What the exercise asks — Please copy every line of the records below that holds the word "cPeerGone".

Items from a data source —
-- ==== Sys2Proof/Machine/EventsHost.lean ====
section
/-! DEFINITION. Package events of the host port (R62, R224 to R232), of reset, boot and firmware (R287,
R288, R294, R295), of the Trellis fabric (R234 to R237) and of power and heat (R292). -/

namespace Sys2Proof.Machine

/-! Completions of window requests (R229 to R232). -/

/-- The oldest request of a strand, with the others (R229). -/
def State.takeRequest (s : State) (n : Nat) : Option (WindowRequest × State) :=
  match s.requests.find? fun r => r.strand == n with
  | none => none
  | some r =>
    some (r, { s with requests := s.requests.eraseIdx (s.requests.findIdx fun r => r.strand == n) })

/-- A request that is answered with data retires its instruction (R229, R301). -/
def State.requestDone (s : State) (r : WindowRequest) (v : Word) : State :=
  if !r.live then s
  else
    let t := if r.acquire then s.newRegion r.strand else s
    let t := t.updStrand r.strand fun x =>
      { x with ckpt := if r.op.isSome then { x.ckpt with valid := false } else x.ckpt }
    s.issued (t.updStrand r.strand fun x => (x.setS r.rd v).retire r.npc) r.strand

/-- A request that fails raises a cause at its instruction, with its address (R229). -/
def State.requestFails (s : State) (r : WindowRequest) (cause : Nat) : State :=
  if !r.live then s
  else
    let s := s.updStrand r.strand fun x => { x with wait := .none }
    s.raise r.strand cause (s.strand r.strand).pc r.va

/-- A host atomic performed in the host's memory (R231, R300): the old value. -/
def State.hostAtomic (s : State) (r : WindowRequest) (op : Nat) : Word × State :=
  let old := wordOfBytes (readBytes s.hostMem r.host r.width)
  (old, if atomicWrites op r.width old r.expected then
      let new := bytesOf r.width (atomicWord op r.width old r.operand r.expected).toNat
      { s with hostMem := writeBytes s.hostMem r.host new }
    else s)

/-- A window's ROUTE byte (R232). -/
def State.setRoute (s : State) (w : Nat) (v : BitVec 8) : State :=
  { s with route := s.route.setIfInBounds w v }

/-- WINDOW_COMPLETION (R229, R231, R232). -/
def execWindowCompletion (n : Nat) (answer : Completion) (s : State) :
    Host.Outcome State Fault Refusal :=
  match s.takeRequest n with
  | none => .next s
  | some (r, s) => match r.op, answer with
    | none, .success =>
      .next (s.requestDone r (extendTo r.signed r.width
        (wordOfBytes (readBytes s.hostMem r.host r.width))))
    | none, .refusal => .next (s.requestFails r cPeerGone)
    | some op, .success =>
      let (old, s) := s.hostAtomic r op
      let s := if s.route.toList.getD r.window 0#8 = 0#8 then s.setRoute r.window 1#8 else s
      .next (s.requestDone r (sextLow (8 * r.width) old))
    | some _, .refusal => .next ((s.setRoute r.window 2#8).requestFails r cHostAtomic)

/-- A request ends without a completion (R229, R301): the host may have performed an atomic or not, by a free
choice. -/
def State.requestLost (s : State) (r : WindowRequest) (i : Nat) : State :=
  let s := match r.op with
    | some op => if s.choose i 2 = 0 then s else (s.hostAtomic r op).2
    | none => s
  s.requestFails r cPeerGone
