-- ==== Sys2Proof/Machine/VecFloat.lean ====
section
/-! DEFINITION. The vector float instructions (R355 to R357, R360, R361), conversions (R358, R359) and
tagged blocks (R368, R369, R375), over the number formats of Float.lean. -/

namespace Sys2Proof.Machine

/-- An elementwise float function of vB and operand C, on encodings (R356). -/
def State.floatwise (s : State) (vd vb vc : VReg) (p : BitVec 2) (k : KReg)
    (f : Fmt → Nat → Nat → Nat → Nat × Flags) : Host.Outcome State Fault Refusal :=
  finish s 0#3 (do
    let fmt ← s.floatIssue true p
    let x := s.me
    let w := x.width
    let b := x.vreg vb
    let c := x.vreg vc
    .ok (s.elementwise k vd w 0#16 [vb, vc] fun e =>
      let z := f fmt s.rm (element b w e).toNat (repElement c p w e).toNat
      { value := BitVec.ofNat w z.1, flags := z.2 }))

/-- An elementwise float function of vB alone. -/
def State.floatUnary (s : State) (vd vb : VReg) (k : KReg) (f : Fmt → Nat → FVal → Nat × Flags) :
    Host.Outcome State Fault Refusal :=
  finish s 0#3 (do
    let fmt ← s.floatIssue true
    let x := s.me
    let w := x.width
    let b := x.vreg vb
    .ok (s.elementwise k vd w 0#16 [vb] fun e =>
      let z := f fmt s.rm (fmt.decode (element b w e).toNat)
      { value := BitVec.ofNat w z.1, flags := z.2 }))

/-- `vfadd` (R356). -/
def execVfadd (vd vb vc : VReg) (p : BitVec 2) (k : KReg) (_hint : BitVec 2) (s : State) :
    Host.Outcome State Fault Refusal :=
  s.floatwise vd vb vc p k fun f rm x y => f.add rm (f.decode x) (f.decode y)

/-- `vfsub` (R356). -/
def execVfsub (vd vb vc : VReg) (p : BitVec 2) (k : KReg) (_hint : BitVec 2) (s : State) :
    Host.Outcome State Fault Refusal :=
  s.floatwise vd vb vc p k fun f rm x y => f.sub rm (f.decode x) (f.decode y)

/-- `vfmul` (R356). -/
def execVfmul (vd vb vc : VReg) (p : BitVec 2) (k : KReg) (_hint : BitVec 2) (s : State) :
    Host.Outcome State Fault Refusal :=
  s.floatwise vd vb vc p k fun f rm x y => f.mul rm (f.decode x) (f.decode y)

/-- `vfdiv` (R356). -/
def execVfdiv (vd vb vc : VReg) (p : BitVec 2) (k : KReg) (_hint : BitVec 2) (s : State) :
    Host.Outcome State Fault Refusal :=
  s.floatwise vd vb vc p k fun f rm x y => f.div rm (f.decode x) (f.decode y)

/-- `vfmin` (R356, R115). -/
def execVfmin (vd vb vc : VReg) (p : BitVec 2) (k : KReg) (_hint : BitVec 2) (s : State) :
    Host.Outcome State Fault Refusal :=
  s.floatwise vd vb vc p k fun f _ x y => f.minMax false x y

/-- `vfmax` (R356, R115). -/
def execVfmax (vd vb vc : VReg) (p : BitVec 2) (k : KReg) (_hint : BitVec 2) (s : State) :
    Host.Outcome State Fault Refusal :=
  s.floatwise vd vb vc p k fun f _ x y => f.minMax true x y

/-- `vfsqrt` (R356). -/
def execVfsqrt (vd vb : VReg) (k : KReg) (_hint : BitVec 2) (s : State) :
    Host.Outcome State Fault Refusal :=
  s.floatUnary vd vb k fun f rm x => f.sqrt rm x

/-- `vfrec` (R356). -/
def execVfrec (vd vb : VReg) (k : KReg) (_hint : BitVec 2) (s : State) :
    Host.Outcome State Fault Refusal :=
  s.floatUnary vd vb k fun f rm x => f.recip rm x

/-- `vfrsqrt` (R356). -/
def execVfrsqrt (vd vb : VReg) (k : KReg) (_hint : BitVec 2) (s : State) :
    Host.Outcome State Fault Refusal :=
  s.floatUnary vd vb k fun f rm x => f.rsqrt rm x

/-- `vfexp2` (R356). -/
def execVfexp2 (vd vb : VReg) (k : KReg) (_hint : BitVec 2) (s : State) :
    Host.Outcome State Fault Refusal :=
  s.floatUnary vd vb k fun f rm x => f.exp2 rm x

/-- `vfma`: vB * C + vD, one rounding (R360). -/
def execVfma (vd vb vc va : VReg) (p : BitVec 2) (k : KReg) (_hint : BitVec 2) (s : State) :
    Host.Outcome State Fault Refusal :=
  finish s 0#3 (do
    let f ← s.floatIssue true p
    let x := s.me
    let w := x.width
    let b := x.vreg vb
    let c := x.vreg vc
    let a := x.vreg va
    .ok (s.elementwise k vd w 0#16 [vb, vc, va] fun e =>
      let z := f.fma s.rm (f.decode (element b w e).toNat) (f.decode (repElement c p w e).toNat)
        (f.decode (element a w e).toNat)
      { value := BitVec.ofNat w z.1, flags := z.2 }))

/-- `vfcmp` (R357). -/
def execVfcmp (cond : BitVec 9) (kd : BitVec 5) (vb vc : VReg) (p : BitVec 2) (k : KReg)
    (_hint : BitVec 2) (s : State) : Host.Outcome State Fault Refusal :=
  finish s 0#3 (do
    let f ← s.floatIssue true p
    let w := s.me.width
    let b := s.me.vreg vb
    let c := s.me.vreg vc
    .ok (s.intoMask k kd [vb, vc] fun e =>
      fvCompare cond.toNat (f.decode (element b w e).toNat) (f.decode (repElement c p w e).toNat)))

/-! The reduction tree (R125). -/

/-- Two entries of a level: the absent one gives way. -/
def combine (add : Nat → Nat → Nat × Flags) (x y : Option Nat) : Option Nat × Flags :=
  match x, y with
  | some a, some b => let z := add a b; (some z.1, z.2)
  | some a, none => (some a, 0#5)
  | none, y => (y, 0#5)

/-- One level of the tree: neighbours are combined, a last odd one stays. -/
def treeLevel (add : Nat → Nat → Nat × Flags) : List (Option Nat) → List (Option Nat) × Flags
  | x :: y :: t =>
    let z := combine add x y
    let r := treeLevel add t
    (z.1 :: r.1, z.2 ||| r.2)
  | l => (l, 0#5)

/-- `n` levels of the tree. -/
def treeSum (add : Nat → Nat → Nat × Flags) : Nat → List (Option Nat) → Option Nat × Flags
  | 0, l => (l.head?.join, 0#5)
  | n + 1, l =>
    let r := treeLevel add l
    let z := treeSum add n r.1
    (z.1, r.2 ||| z.2)

/-- The whole reduction: the tree over the elements, the accumulate operand last (R125, R361). VL is at
most 2,048. -/
def treeReduce (add : Nat → Nat → Nat × Flags) (l : List (Option Nat)) (init : Nat) : Nat × Flags :=
  match treeSum add 12 l with
  | (none, g) => (init, g)
  | (some t, g) => let z := add init t; (z.1, g ||| z.2)

/-- The operation of `vfred` on encodings (R361). -/
def fredOp (f : Fmt) (rm op : Nat) (x y : Nat) : Nat × Flags :=
  match op with
  | 0 => f.add rm (f.decode x) (f.decode y)
  | 1 => f.minMax false x y
  | _ => f.minMax true x y

/-- `vfred` (R361). -/
def execVfred (op : BitVec 2) (rd : SReg) (vb : VReg) (rc : SReg) (k : KReg) (_hint : BitVec 2)
    (s : State) : Host.Outcome State Fault Refusal :=
  finish s 0#3 (do
    let f ← s.floatIssue false
    let x := s.me
    let w := x.width
    let b := x.vreg vb
    let es := x.activeElems k
    let l := (List.range x.vl.toNat).map fun e =>
      if es.contains e then some (element b w e).toNat else none
    let z := treeReduce (fredOp f s.rm op.toNat) l (f.ofWord (s.sreg rc))
    .ok (s.wholeOr [vb] es ((((s.orFlags z.2).setS rd (BitVec.ofNat 64 z.1)).updMe fun x =>
      x.vectorDone none).retire)))

/-! Conversions (R358, R359). -/

/-- The width of a code of R358. -/
def cvtWidth (code : Nat) : Nat :=
  match code with
  | 0 | 8 | 9 => 8
  | 1 | 6 | 7 => 16
  | 2 | 5 => 32
  | _ => 64

/-- The floating-point format of a code of R358, if it is one. -/
def cvtFmt (code : Nat) : Option Fmt :=
  match code with
  | 4 => some fp64
  | 5 => some fp32
  | 6 => some fp16
  | 7 => some bf16
  | 8 => some e4m3
  | 9 => some e5m2
  | _ => none

/-- The tag of a destination segment (R358). -/
def cvtTag (code : Nat) : Tag :=
  match code with
  | 0 => 0x7F08#16
  | 4 => 0x7F07#16
  | 5 => 0x7F06#16
  | 7 => 0x7F03#16
  | 8 => 0x7F01#16
  | 9 => 0x7F02#16
  | _ => 0#16

/-- A source element as an exact value. -/
def cvtSource (code : Nat) {w : Nat} (x : BitVec w) : FVal :=
  match cvtFmt code with
  | some f => f.decode x.toNat
  | none => fvOfInt x.toInt

/-- A value converted into a destination code (R119, R359). -/
def cvtLane (rm dst : Nat) (x : FVal) : Lane (cvtWidth dst) :=
  match cvtFmt dst with
  | some f =>
    let z := f.satTo rm x
    { value := BitVec.ofNat _ z.1, flags := z.2.2, sat := z.2.1 }
  | none =>
    let w := cvtWidth dst
    let z := satInt rm (-(2 ^ (w - 1))) (2 ^ (w - 1) - 1) x
    { value := BitVec.ofInt _ z.1, flags := z.2.2, sat := z.2.1 }

/-- `vfcvt` from the tagged blocks of a register: the accepted formats and lengths (R359). -/
def State.taggedOk (s : State) (vb : VReg) (f dst : Nat) : Bool :=
  let x := s.me
  let g := tagElems f
  let vl := x.vl.toNat
  g != 0 && decide (512 ≤ x.mvl.toNat) && decide (vl ≤ g * (x.mvl.toNat / 512)) &&
  decide (vl * cvtWidth dst ≤ x.mvl.toNat) &&
  (List.range vl).all fun e =>
    decide (e < x.vstart.toNat) || tagFormat (x.segTag vb (e / g)) == f

/-- `vfcvt` (R359). -/
def execVfcvt (dst src : BitVec 4) (vd vb : VReg) (k : KReg) (_hint : BitVec 2) (s : State) :
    Host.Outcome State Fault Refusal :=
  let d := dst.toNat
  finish s 0#3 (do
    s.vectorIssue true
    let x := s.me
    let b := x.vreg vb
    if src = 10#4 then do
      let f := tagFormat (x.segTag vb 0)
      let g := tagElems f
      demand (s.taggedOk vb f d) cIllegalState
      .ok (s.elementwise k vd (cvtWidth d) (cvtTag d) [vb] fun e =>
        cvtLane s.rm d (decodeElem (x.segTag vb (e / g)) (segment b (e / g)) (e % g)))
    else do
      let w := cvtWidth src.toNat
      demand (decide (x.vl.toNat * max w (cvtWidth d) ≤ x.mvl.toNat)) cIllegalState
      .ok (s.elementwise k vd (cvtWidth d) (cvtTag d) [vb] fun e =>
        cvtLane s.rm d (cvtSource src.toNat (element b w e : BitVec w))))

/-! Tagged blocks. -/

/-- One segment of `vpack`: its block, its tag, the elements that saturate, the flags (R123, R368). -/
def Strand.packSegment (x : Strand) (f : Fmt) (code rm : Nat) (b : BitVec 16384) (es : List Nat)
    (seg : Nat) : Packed :=
  let g := tagElems code
  let n := min x.vl.toNat ((seg + 1) * g) - seg * g
  let l := (List.range n).map fun i =>
    let e := seg * g + i
    if es.contains e then f.decode (element b x.width e : BitVec x.width).toNat else .fin false 0 0
  packBlock code rm l

/-- `vpack` (R368, R369). -/
def execVpack (fmt : BitVec 4) (vd vb : VReg) (k : KReg) (_hint : BitVec 2) (s : State) :
    Host.Outcome State Fault Refusal :=
  finish s 0#3 (do
    let f ← s.floatIssue false
    let x := s.me
    let g := tagElems fmt.toNat
    let nseg := (x.vl.toNat + g - 1) / g
    demand (decide (512 ≤ x.mvl.toNat ∧ nseg ≤ x.mvl.toNat / 512)) cIllegalState
    let es := x.activeElems k
    let segs := (List.range nseg).map fun i => (i, x.packSegment f fmt.toNat s.rm (x.vreg vb) es i)
    let v := segs.foldl (fun v e => putSlice v (512 * e.1) e.2.block) (x.vreg vd)
    let sats := segs.flatMap fun e => e.2.sat.map fun i => e.1 * g + i
    let flags := segs.foldl (fun a e => a ||| e.2.flags) 0#5
    let s' := s.updMe fun x =>
      let x := if nseg = 0 then x else x.setV vd v
      let x := segs.foldl (fun x e => x.setSegTag vd e.1 e.2.tag) x
      ((x.orFlags flags).setKBits 15 sats).vectorDone (some vd)
    .ok (s.wholeOr [vb] es s'.retire))

/-- The tag of a float element format (R375). -/
def floatTag (sew : BitVec 2) : Tag :=
  if sew = 3#2 then 0x7F07#16 else if sew = 2#2 then 0x7F06#16 else 0x7F03#16

/-- `vunpack` (R375). -/
def execVunpack (vd vb : VReg) (rc : SReg) (k : KReg) (_hint : BitVec 2) (s : State) :
    Host.Outcome State Fault Refusal :=
  finish s 0#3 (do
    let fmt ← s.floatIssue false
    let x := s.me
    let w := x.width
    let b := x.vreg vb
    let f := tagFormat (x.segTag vb 0)
    let g := tagElems f
    let i := (s.sreg rc).toNat
    demand (decide (512 ≤ x.mvl.toNat) && g != 0 &&
      decide (((i : Int) + x.vl.toNat - 1) / (g : Int) < (x.mvl.toNat / 512 : Nat))) cIllegalState
    let es := x.activeElems k
    demand (es.all fun e => tagFormat (x.segTag vb ((i + e) / g)) == f) cIllegalState
    .ok (s.wholeOr [vb] es (s.elementwise k vd w (floatTag x.sew) [vb] fun e =>
      let j := i + e
      let z := fmt.satTo s.rm (decodeElem (x.segTag vb (j / g)) (segment b (j / g)) (j % g))
      { value := BitVec.ofNat w z.1, flags := z.2.2, sat := z.2.1 })))

end Sys2Proof.Machine
end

Reply to the task —
    | none, .refusal => .next (s.requestFails r cPeerGone)
  s.requestFails r cPeerGone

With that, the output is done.